Как это бывает после чтения, разговор не клеился. Борис Леонидович спросил Ахматову, умеет ли она читать полностью по латыни название своего сборника «Anno Domini МСМХХI». Она ответила, что когда-то могла это сделать, а сейчас не уверена. Борис Леонидович стал вспоминать многосложные латинские числительные и довольно уверенно произнес полностью все заглавие, явно гордясь своими познаниями латиниста.

Разговор растекся в стороны. Анна Андреевна вернула нас к главной теме, сказав: «Мы только что прослушали замечательную вещь. Надо о ней говорить». Это было сказано тоном решительным и почти бесстрастным. Мне показалось, что в замечании этом было больше желания сделать приятное хозяину дома, чем искренне взволнованного отклика на услышанную прозу.

Наталия Александровна Роскина:

Ахматова не читала романа Пастернака «Доктор Живаго» очень долго, хотя, перед тем как выйти в свет за границей, он, что называется, ходил по рукам. Сам Пастернак охотнейшим образом давал его читать и перепечатывать. Никому тогда и в голову не приходило, что скоро это станет криминалом. Когда я пришла к Анне Андреевне делиться впечатлениями, она, к моему удивлению, сказала, что блуждающая рукопись «Доктора Живаго» до нее не дошла. Я приняла эти слова за чистую монету и спешно постаралась достать ей экземпляр.
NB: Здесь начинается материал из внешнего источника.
-- ==== Sys2Proof/Machine/VecBasic.lean ====
section
/-! DEFINITION. Register tags, conversions, moves, splats and single elements: 0x60–0x64 and 0x67–0x6B (R77–R80, R166–R171). -/

namespace Sys2Proof.Machine

/-- A vector result and its extra flags, to D. -/
def putDone (c : Ctx) (w : VW) (fl : Flags := 0#7) : Res Done := done ((c.putV c.s w).raise fl)

/-- The bits of a number below bit n. -/
def lowBits (x n : Nat) : Nat := x % 2 ^ n

/-- The image of a register under another format (R77). -/
def retag (r : VReg) (f : FmtCode) (zero : Bool) : VReg :=
  if zero then { fmt := f }
  else
    let wo := elemBits r.fmt
    let wf := elemBits f
    let meets := fun (g h : Nat) => decide (16 * wf * g < 16 * wo * (h + 1)) && decide (16 * wo * h < 16 * wf * (g + 1))
    let psn := fun (g : Nat) => (List.range r.groups).any fun h => r.psnAt h && meets g h
    { fmt := f, zero3 := false, scale := r.scale
      data := BitVec.ofNat 8192 (lowBits r.data.toNat (wf * cap f))
      psn := BitVec.ofNat 64 (joinCodes 1 ((List.range (cap f / 16)).map fun g => if psn g then 1 else 0)) }

/-- R77. -/
def execVtag (zero : Bool) (d : Opnd) (f : FmtSel) (s : State) : Host.Outcome State Fault Refusal :=
  let ua := match f with | .imm _ => [] | .reg o => [rdS .a o]
  issue (.vtag zero d f) s (ua ++ [{ wrV d with whole := true }]) fun c => do
    let f' ← (match f with
      | .imm k => .ok k
      | .reg _ => do
        let w := c.s_ .a
        ensure (w.toNat < 64 && !fmtReserved (w.extractLsb' 0 6)) .tagForbidden 3#64 w
        return w.extractLsb' 0 6)
    done (c.putImg c.s (retag c.oldD f' zero))

/-- R78. -/
def execVgtag (sel : BitVec 2) (d a : Opnd) (s : State) : Host.Outcome State Fault Refusal :=
  issue (.vgtag sel d a) s [{ rdV .a a with whole := true }, wrS d] fun c =>
    let v := (c.v_ .a).img
    done (c.putS c.s (match sel.toNat with | 0 => v.tag | 1 => v.valid | _ => v.psn))

/-- NV of a converted element: a signalling NaN into a wide format (R51, R69). -/
def convFlags (f : FmtCode) (v : Val) : Flags := if isNarrow f then 0#7 else sigNV [v]

/-- R79. -/
def execVcvt (mk : Mk) (rm : Rm) (d a : Opnd) (f : FmtCode) (s : State) : Host.Outcome State Fault Refusal :=
  issue (.vcvt mk rm d a f) s [rdV .a a, wrV d] (mk := mk) fun c => do
    let v := c.v_ .a
    if v.fmt == 0#6 then forbid3 0#6 f
    laneMismatch [v]
    capCheck c [v.fmt, f]
    laneConflict c f c.td
    let m := c.me.rmode rm
    putDone c (c.vw f m (encConv f m (isWInt v.fmt)) [v] fun j => .val (v.elem j) (convFlags f (v.elem j)))

/-- R80. Beyond ±8,192 every format overflows or underflows alike. -/
def execVresc (mk : Mk) (rm : Rm) (d a b : Opnd) (s : State) : Host.Outcome State Fault Refusal :=
  issue (.vresc mk rm d a b) s [rdV .a a, rdS .b b, wrV d] (mk := mk) fun c => do
    let v := c.v_ .a
    if v.fmt == 0#6 || isWInt v.fmt then forbid3 v.fmt 0#6
    laneMismatch [v]
    capCheck c [v.fmt]
    laneConflict c v.fmt c.td
    let n := (c.s_ .b).toInt
    let n' : Int := if n < -8192 then -8192 else if 8192 < n then 8192 else n
    let m := c.me.rmode rm
    putDone c (c.vw v.fmt m (roundTo v.fmt m) [v] fun j => .val ((v.elem j).scale2 n') (sigNV [v.elem j]))

/-- R171. -/
def execVvalid (sel : BitVec 2) (d a : Opnd) (s : State) : Host.Outcome State Fault Refusal :=
  issue (.vvalid sel d a) s [{ rdV .a a with whole := true }, wrM d] fun c =>
    let v := (c.v_ .a).img
    let ok := fun (g : Nat) => decide (g < v.groups) && v.validAt g
    let bit := fun (j : Nat) =>
      let g := j / 16
      match sel.toNat with | 0 => ok g && !v.psnAt g | 1 => v.psnAt g | _ => !ok g
    let n := Nat.min c.me.vlen 1024
    done (c.putM c.s (BitVec.ofNat 1024 (joinCodes 1 ((List.range n).map fun j => if bit j then 1 else 0))))

/-- An element moved as a value, a byte of UNT as it stands. -/
def moveEl (v : VOp) (j : Nat) : El := if v.fmt == 0#6 then .raw (v.code j) 0 else .val (v.elem j) 0#7

/-- R166. The whole image is copied, SCALE included, in a wide format as well (log 96). -/
def execVmov (mk : Mk) (rm : Rm) (all : Bool) (d a : Opnd) (s : State) : Host.Outcome State Fault Refusal :=
  issue (.vmov mk rm all d a) s [{ rdV .a a with whole := all }, { wrV d with whole := all }] (mk := mk) fun c => do
    let v := c.v_ .a
    if all then done (c.putImg c.s v.img)
    else do
      laneMismatch [v]
      capCheck c [v.fmt]
      let g0 ← restart c v.fmt
      let m := c.me.rmode rm
      putDone c (c.vw v.fmt m (encConv v.fmt m true) [v] (moveEl v) g0)

/-- The value of a scalar as ST states (R167). -/
def splatVal (st : Nat) (w : Word) : Val :=
  match st with
  | 0 => Val.ofInt w.toInt
  | 1 => Val.ofNat w.toNat
  | 2 => decodeFloat 0x0C#6 w.toNat
  | _ => decodeFloat 0x0B#6 (w.toNat % 2 ^ 32)

/-- R167. -/
def execVsplat (mk : Mk) (rm : Rm) (st : BitVec 2) (d a : Opnd) (f : FmtCode) (s : State) :
    Host.Outcome State Fault Refusal :=
  issue (.vsplat mk rm st d a f) s [rdS .a a, wrV d] (mk := mk) fun c => do
    capCheck c [f]
    let g0 ← restart c f
    let w := c.s_ .a
    let m := c.me.rmode rm
    let v := splatVal st.toNat w
    let el : El := if f == 0#6 then .raw (w.toNat % 256) 0 else .val v (convFlags f v)
    putDone c (c.vw f m (encConv f m (decide (st.toNat < 2))) [] (fun _ => el) g0)

/-- R168. -/
def execViota (mk : Mk) (rm : Rm) (count : Bool) (d : Opnd) (f : FmtCode) (s : State) :
    Host.Outcome State Fault Refusal :=
  issue (.viota mk rm count d f) s [wrV d] (mk := mk) fun c => do
    capCheck c [f]
    let g0 ← restart c f
    let m := c.me.rmode rm
    let below := fun (j : Nat) => ((List.range j).filter c.isAct).length
    putDone c (c.vw f m (encConv f m true) [] (fun j => .val (Val.ofNat (if count then below j else j)) 0#7) g0)

/-- The element index of VEXT and VINS with its check (R169). -/
def elemIndex (c : Ctx) (f : FmtCode) (e : IdxSel 10) : Res Nat := do
  let w : Word := match e with | .imm n => n.setWidth 64 | .reg _ => c.s_ .b
  ensure (w.toNat < cap f) .bound 0xFF#64 w 7#64
  return w.toNat

/-- R169. -/
def execVext (rm : Rm) (d a : Opnd) (e : IdxSel 10) (s : State) : Host.Outcome State Fault Refusal :=
  issue (.vext rm d a e) s ([{ rdV .a a with whole := true }] ++ idxUse .b e ++ [wrS d]) fun c => do
    let v := c.v_ .a
    let j ← elemIndex c v.fmt e
    consume v [j]
    let f := v.fmt
    if isStorage f || isNarrow f then
      let (code, fl) := roundTo 0x0B#6 (c.me.rmode rm) (v.elem j)
      done ((c.putS c.s (w64 code)).raise (sigNV [v.elem j] ||| fl))
    else
      let x := v.code j
      let w := if isSInt f && x / 2 ^ (elemBits f - 1) == 1 then w64 (x + 2 ^ 64 - 2 ^ elemBits f) else w64 x
      done (c.putS c.s w)

/-- R170: PSN stays as it is. A queue destination is written as a fresh register is (R211, log 20). -/
def execVins (rm : Rm) (d a : Opnd) (e : IdxSel 10) (s : State) : Host.Outcome State Fault Refusal :=
  issue (.vins rm d a e) s ([rdS .a a] ++ idxUse .b e ++ [{ wrV d with whole := true }]) fun c => do
    let old := c.oldD
    let j ← elemIndex c old.fmt e
    let f := old.fmt
    let w := (c.s_ .a).toNat
    let m := c.me.rmode rm
    let v := decodeFloat 0x0B#6 (w % 2 ^ 32)
    let el : El := if isStorage f || isNarrow f then .val v (convFlags f v) else .raw (w % 2 ^ elemBits f) 0
    let (r, fl) := commit old { fmt := f, act := fun k => k == j, pad := fun _ => false, el := fun _ => el,
                                feed := fun _ => false, rm := m, enc := roundTo f m }
    done ((c.putImg c.s { r with psn := old.psn }).raise fl)

end Sys2Proof.Machine
end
Когда я, довольная, что так споро исполнила ее желание, привезла ей папки с машинописью обоих томов романа, Анна Андреевна схватилась за голову: «Неужели вы поверили, что я не достала рукопись? Да Борис сам сколько раз мне предлагал, да и кроме него все вокруг предлагали, но я изо всех сил старалась, чтобы эта рукопись меня не настигла. Я не верю, что мне понравится». Я готова была забрать папки назад, но Анна Андреевна остановила меня: «Не увозите. Это судьба. Теперь я прочту». Однако предчувствие ее оказалось верным, роман ей не понравился - «восхитительными» она нашла только пейзажи, особенно восторгалась описанием куста.

Разумеется, стихи из романа она знала и раньше и очень любила их.

Лидия Корнеевна Чуковская:

8 мая 1954. Я видела их обоих вместе - Ахматову и Пастернака. Вместе, в крошечной комнате Анны Андреевны. Их лица, обращенные друг к другу: ее, кажущееся неподвижным, и его - горячее, открытое и несчастное. Я слышала их перемежающиеся голоса…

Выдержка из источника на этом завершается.